[Dataset entries]
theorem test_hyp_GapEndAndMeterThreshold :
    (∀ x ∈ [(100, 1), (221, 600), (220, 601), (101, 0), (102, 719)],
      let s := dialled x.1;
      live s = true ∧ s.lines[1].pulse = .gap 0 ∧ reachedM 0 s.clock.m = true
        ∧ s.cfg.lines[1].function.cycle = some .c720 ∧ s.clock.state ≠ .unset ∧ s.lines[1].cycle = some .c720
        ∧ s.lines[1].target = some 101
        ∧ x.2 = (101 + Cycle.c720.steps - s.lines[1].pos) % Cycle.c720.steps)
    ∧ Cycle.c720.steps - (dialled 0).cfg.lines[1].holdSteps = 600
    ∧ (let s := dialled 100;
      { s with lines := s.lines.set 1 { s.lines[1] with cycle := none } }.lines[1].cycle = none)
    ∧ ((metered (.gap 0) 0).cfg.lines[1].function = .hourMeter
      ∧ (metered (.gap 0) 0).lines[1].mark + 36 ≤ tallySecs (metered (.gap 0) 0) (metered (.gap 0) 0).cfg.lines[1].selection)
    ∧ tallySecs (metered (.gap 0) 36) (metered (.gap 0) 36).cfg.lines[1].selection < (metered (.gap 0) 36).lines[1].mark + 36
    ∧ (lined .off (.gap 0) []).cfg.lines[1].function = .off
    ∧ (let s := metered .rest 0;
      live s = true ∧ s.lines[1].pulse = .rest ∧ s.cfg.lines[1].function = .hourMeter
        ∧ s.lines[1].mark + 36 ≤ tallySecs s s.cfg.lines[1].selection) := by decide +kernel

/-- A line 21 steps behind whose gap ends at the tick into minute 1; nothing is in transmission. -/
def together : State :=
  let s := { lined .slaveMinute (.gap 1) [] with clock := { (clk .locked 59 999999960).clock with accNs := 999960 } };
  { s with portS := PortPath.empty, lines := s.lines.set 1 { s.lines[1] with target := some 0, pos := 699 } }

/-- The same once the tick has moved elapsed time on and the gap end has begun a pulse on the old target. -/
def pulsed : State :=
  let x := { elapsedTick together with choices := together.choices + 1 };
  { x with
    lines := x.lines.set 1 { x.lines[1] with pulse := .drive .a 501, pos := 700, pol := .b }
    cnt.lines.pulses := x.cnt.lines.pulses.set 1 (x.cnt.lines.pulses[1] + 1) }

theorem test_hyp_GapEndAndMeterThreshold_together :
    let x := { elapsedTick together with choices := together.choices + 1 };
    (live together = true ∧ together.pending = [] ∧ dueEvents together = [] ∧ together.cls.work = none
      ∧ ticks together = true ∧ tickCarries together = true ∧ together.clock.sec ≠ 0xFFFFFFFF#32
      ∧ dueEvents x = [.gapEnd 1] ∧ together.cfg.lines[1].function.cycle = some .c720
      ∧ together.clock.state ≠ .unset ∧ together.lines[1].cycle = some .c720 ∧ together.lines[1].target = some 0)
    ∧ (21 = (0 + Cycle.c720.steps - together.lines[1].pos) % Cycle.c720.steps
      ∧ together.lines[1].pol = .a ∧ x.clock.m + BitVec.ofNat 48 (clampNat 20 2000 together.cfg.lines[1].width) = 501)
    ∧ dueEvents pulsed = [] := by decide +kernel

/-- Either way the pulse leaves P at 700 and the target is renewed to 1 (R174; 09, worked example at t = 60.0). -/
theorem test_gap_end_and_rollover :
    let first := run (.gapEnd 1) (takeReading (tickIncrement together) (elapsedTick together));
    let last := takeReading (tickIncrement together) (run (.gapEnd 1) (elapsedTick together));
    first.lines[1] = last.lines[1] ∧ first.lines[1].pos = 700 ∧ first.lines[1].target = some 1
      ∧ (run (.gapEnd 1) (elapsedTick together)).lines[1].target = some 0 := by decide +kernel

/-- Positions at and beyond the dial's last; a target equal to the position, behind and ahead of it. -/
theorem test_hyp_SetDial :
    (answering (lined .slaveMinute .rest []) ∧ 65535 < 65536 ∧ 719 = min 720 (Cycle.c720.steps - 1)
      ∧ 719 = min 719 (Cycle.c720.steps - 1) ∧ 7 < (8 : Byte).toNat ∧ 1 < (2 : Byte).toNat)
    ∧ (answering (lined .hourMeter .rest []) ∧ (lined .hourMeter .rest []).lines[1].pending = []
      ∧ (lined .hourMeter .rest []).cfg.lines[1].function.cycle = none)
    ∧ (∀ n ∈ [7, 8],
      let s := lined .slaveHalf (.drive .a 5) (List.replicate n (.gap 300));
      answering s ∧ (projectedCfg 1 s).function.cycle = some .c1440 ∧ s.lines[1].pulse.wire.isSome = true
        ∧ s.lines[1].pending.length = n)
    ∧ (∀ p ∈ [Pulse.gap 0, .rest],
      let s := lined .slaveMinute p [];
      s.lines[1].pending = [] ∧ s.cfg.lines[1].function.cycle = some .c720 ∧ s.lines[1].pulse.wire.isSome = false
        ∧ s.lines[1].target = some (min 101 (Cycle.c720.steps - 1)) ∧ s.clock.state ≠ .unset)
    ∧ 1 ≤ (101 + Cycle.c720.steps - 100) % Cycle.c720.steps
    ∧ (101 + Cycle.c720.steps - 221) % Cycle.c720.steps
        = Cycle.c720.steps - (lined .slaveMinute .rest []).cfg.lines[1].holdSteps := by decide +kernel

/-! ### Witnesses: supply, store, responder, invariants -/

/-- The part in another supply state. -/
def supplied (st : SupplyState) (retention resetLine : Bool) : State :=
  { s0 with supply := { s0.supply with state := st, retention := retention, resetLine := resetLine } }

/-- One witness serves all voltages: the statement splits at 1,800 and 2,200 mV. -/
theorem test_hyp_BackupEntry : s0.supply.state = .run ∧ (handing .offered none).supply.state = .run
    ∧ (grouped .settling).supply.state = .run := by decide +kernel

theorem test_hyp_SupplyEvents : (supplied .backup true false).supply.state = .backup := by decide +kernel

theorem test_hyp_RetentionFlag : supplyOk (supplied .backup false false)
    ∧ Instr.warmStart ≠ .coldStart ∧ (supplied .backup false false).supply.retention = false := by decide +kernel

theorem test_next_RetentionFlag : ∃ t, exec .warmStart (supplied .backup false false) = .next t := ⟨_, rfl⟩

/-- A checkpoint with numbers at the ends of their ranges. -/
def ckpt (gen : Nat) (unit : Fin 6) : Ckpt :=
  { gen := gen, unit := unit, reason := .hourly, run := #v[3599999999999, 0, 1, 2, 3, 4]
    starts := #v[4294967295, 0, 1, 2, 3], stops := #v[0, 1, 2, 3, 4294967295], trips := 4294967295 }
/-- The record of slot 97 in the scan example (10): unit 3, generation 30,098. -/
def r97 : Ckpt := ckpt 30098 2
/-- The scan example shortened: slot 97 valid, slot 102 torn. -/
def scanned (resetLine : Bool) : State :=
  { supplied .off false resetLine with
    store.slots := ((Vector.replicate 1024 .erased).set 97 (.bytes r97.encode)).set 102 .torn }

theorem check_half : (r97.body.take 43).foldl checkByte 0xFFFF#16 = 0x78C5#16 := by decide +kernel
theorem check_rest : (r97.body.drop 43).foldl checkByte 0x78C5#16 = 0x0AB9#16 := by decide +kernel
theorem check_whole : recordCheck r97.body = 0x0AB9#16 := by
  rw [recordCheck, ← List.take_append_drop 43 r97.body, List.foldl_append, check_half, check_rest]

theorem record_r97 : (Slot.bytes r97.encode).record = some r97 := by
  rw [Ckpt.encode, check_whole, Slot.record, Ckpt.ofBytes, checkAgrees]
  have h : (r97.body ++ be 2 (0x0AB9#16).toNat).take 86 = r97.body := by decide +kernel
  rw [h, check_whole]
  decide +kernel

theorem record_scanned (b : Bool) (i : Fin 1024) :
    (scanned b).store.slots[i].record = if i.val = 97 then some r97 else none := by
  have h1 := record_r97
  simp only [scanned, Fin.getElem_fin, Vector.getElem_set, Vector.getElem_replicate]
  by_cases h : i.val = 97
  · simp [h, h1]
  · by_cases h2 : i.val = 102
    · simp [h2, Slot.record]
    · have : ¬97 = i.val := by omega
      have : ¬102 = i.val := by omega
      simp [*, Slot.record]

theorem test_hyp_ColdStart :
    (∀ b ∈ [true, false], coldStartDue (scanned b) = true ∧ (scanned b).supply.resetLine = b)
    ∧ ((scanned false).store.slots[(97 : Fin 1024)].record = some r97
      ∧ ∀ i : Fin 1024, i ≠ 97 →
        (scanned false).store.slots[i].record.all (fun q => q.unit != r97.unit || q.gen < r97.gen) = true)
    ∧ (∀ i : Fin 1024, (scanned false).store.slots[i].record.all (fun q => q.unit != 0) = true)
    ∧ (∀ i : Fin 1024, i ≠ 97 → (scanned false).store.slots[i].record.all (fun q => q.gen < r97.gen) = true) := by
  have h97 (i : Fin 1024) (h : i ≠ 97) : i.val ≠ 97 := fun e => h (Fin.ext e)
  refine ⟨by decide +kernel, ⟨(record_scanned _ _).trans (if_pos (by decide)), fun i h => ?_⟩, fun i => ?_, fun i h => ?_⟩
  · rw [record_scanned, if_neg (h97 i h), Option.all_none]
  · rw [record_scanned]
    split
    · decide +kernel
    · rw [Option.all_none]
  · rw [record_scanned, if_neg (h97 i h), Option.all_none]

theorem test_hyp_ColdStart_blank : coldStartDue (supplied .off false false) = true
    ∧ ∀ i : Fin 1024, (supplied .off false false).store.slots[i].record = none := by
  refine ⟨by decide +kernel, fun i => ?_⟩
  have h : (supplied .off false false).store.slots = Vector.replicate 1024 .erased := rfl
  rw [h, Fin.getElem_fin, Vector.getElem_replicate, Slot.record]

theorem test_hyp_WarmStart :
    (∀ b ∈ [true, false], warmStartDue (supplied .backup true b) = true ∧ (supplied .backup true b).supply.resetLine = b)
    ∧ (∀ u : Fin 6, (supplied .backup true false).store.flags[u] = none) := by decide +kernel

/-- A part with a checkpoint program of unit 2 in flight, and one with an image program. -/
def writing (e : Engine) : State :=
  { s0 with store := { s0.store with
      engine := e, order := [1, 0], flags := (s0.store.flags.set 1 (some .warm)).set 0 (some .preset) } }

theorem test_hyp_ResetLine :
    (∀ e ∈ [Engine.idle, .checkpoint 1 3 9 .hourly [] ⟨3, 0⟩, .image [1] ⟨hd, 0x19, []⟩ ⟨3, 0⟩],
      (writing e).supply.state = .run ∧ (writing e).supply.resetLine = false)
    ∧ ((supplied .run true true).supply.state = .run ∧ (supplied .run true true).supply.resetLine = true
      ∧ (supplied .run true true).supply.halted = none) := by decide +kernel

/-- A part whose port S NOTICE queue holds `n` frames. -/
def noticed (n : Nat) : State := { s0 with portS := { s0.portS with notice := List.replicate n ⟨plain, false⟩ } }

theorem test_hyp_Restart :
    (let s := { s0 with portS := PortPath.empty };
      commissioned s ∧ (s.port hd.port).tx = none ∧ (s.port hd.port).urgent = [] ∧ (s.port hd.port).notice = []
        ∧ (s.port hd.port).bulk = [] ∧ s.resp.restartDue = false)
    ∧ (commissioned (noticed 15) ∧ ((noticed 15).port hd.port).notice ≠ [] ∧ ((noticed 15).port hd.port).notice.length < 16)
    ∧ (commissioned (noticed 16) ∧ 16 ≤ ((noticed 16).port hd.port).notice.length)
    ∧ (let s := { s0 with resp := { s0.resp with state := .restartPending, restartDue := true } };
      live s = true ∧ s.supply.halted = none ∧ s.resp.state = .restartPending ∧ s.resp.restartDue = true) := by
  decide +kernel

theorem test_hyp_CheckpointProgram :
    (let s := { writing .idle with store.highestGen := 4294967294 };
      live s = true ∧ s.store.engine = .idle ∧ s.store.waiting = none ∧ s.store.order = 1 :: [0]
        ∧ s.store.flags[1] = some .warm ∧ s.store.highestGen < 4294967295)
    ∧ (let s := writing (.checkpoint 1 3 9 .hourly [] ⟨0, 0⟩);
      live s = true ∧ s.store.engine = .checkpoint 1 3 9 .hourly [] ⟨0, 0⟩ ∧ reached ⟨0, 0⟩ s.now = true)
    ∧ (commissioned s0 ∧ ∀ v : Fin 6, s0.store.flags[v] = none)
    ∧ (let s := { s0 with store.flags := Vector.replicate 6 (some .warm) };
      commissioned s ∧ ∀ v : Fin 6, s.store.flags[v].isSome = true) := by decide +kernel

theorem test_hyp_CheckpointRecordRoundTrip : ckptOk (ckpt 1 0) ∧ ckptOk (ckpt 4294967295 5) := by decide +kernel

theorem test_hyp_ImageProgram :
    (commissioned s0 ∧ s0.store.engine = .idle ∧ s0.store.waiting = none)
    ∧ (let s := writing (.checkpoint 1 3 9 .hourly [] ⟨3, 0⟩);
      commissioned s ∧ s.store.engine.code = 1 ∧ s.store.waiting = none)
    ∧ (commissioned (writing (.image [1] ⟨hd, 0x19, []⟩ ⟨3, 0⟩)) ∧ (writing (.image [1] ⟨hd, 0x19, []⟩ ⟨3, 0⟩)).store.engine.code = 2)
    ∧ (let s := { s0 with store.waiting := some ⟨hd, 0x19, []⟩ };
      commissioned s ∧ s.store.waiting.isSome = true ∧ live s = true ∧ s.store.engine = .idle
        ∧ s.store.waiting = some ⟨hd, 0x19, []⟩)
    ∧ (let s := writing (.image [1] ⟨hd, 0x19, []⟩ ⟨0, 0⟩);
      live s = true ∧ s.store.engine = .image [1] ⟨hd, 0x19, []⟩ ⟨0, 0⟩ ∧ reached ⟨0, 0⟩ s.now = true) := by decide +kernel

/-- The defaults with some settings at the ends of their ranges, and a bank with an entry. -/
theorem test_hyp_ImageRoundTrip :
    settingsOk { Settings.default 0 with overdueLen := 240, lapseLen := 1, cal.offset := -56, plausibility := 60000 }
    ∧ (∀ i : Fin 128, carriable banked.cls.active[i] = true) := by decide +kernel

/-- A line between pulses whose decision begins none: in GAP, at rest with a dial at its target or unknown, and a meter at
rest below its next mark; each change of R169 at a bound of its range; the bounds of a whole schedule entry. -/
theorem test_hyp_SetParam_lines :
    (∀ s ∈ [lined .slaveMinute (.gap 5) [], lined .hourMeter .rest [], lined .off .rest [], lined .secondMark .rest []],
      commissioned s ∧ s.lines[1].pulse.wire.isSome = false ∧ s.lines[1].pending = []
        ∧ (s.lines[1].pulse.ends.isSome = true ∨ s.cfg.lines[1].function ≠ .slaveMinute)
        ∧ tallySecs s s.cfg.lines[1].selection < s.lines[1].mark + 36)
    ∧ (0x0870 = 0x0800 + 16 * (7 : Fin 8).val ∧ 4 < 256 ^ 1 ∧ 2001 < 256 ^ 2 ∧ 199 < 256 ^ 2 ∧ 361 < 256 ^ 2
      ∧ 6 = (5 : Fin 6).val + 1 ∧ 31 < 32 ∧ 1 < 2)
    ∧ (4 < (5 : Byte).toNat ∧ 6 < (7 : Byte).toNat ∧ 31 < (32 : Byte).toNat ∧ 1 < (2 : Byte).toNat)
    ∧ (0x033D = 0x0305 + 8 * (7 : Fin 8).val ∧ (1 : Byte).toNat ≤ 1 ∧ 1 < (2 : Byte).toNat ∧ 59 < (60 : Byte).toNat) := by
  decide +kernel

• WORK REQUIRED: Wherever the string "unset" appears in a line of the records above, copy that line.

• SOLVED EXERCISE:
        ∧ s.cfg.lines[1].function.cycle = some .c720 ∧ s.clock.state ≠ .unset ∧ s.lines[1].cycle = some .c720
      ∧ together.clock.state ≠ .unset ∧ together.lines[1].cycle = some .c720 ∧ together.lines[1].target = some 0)
        ∧ s.lines[1].target = some (min 101 (Cycle.c720.steps - 1)) ∧ s.clock.state ≠ .unset)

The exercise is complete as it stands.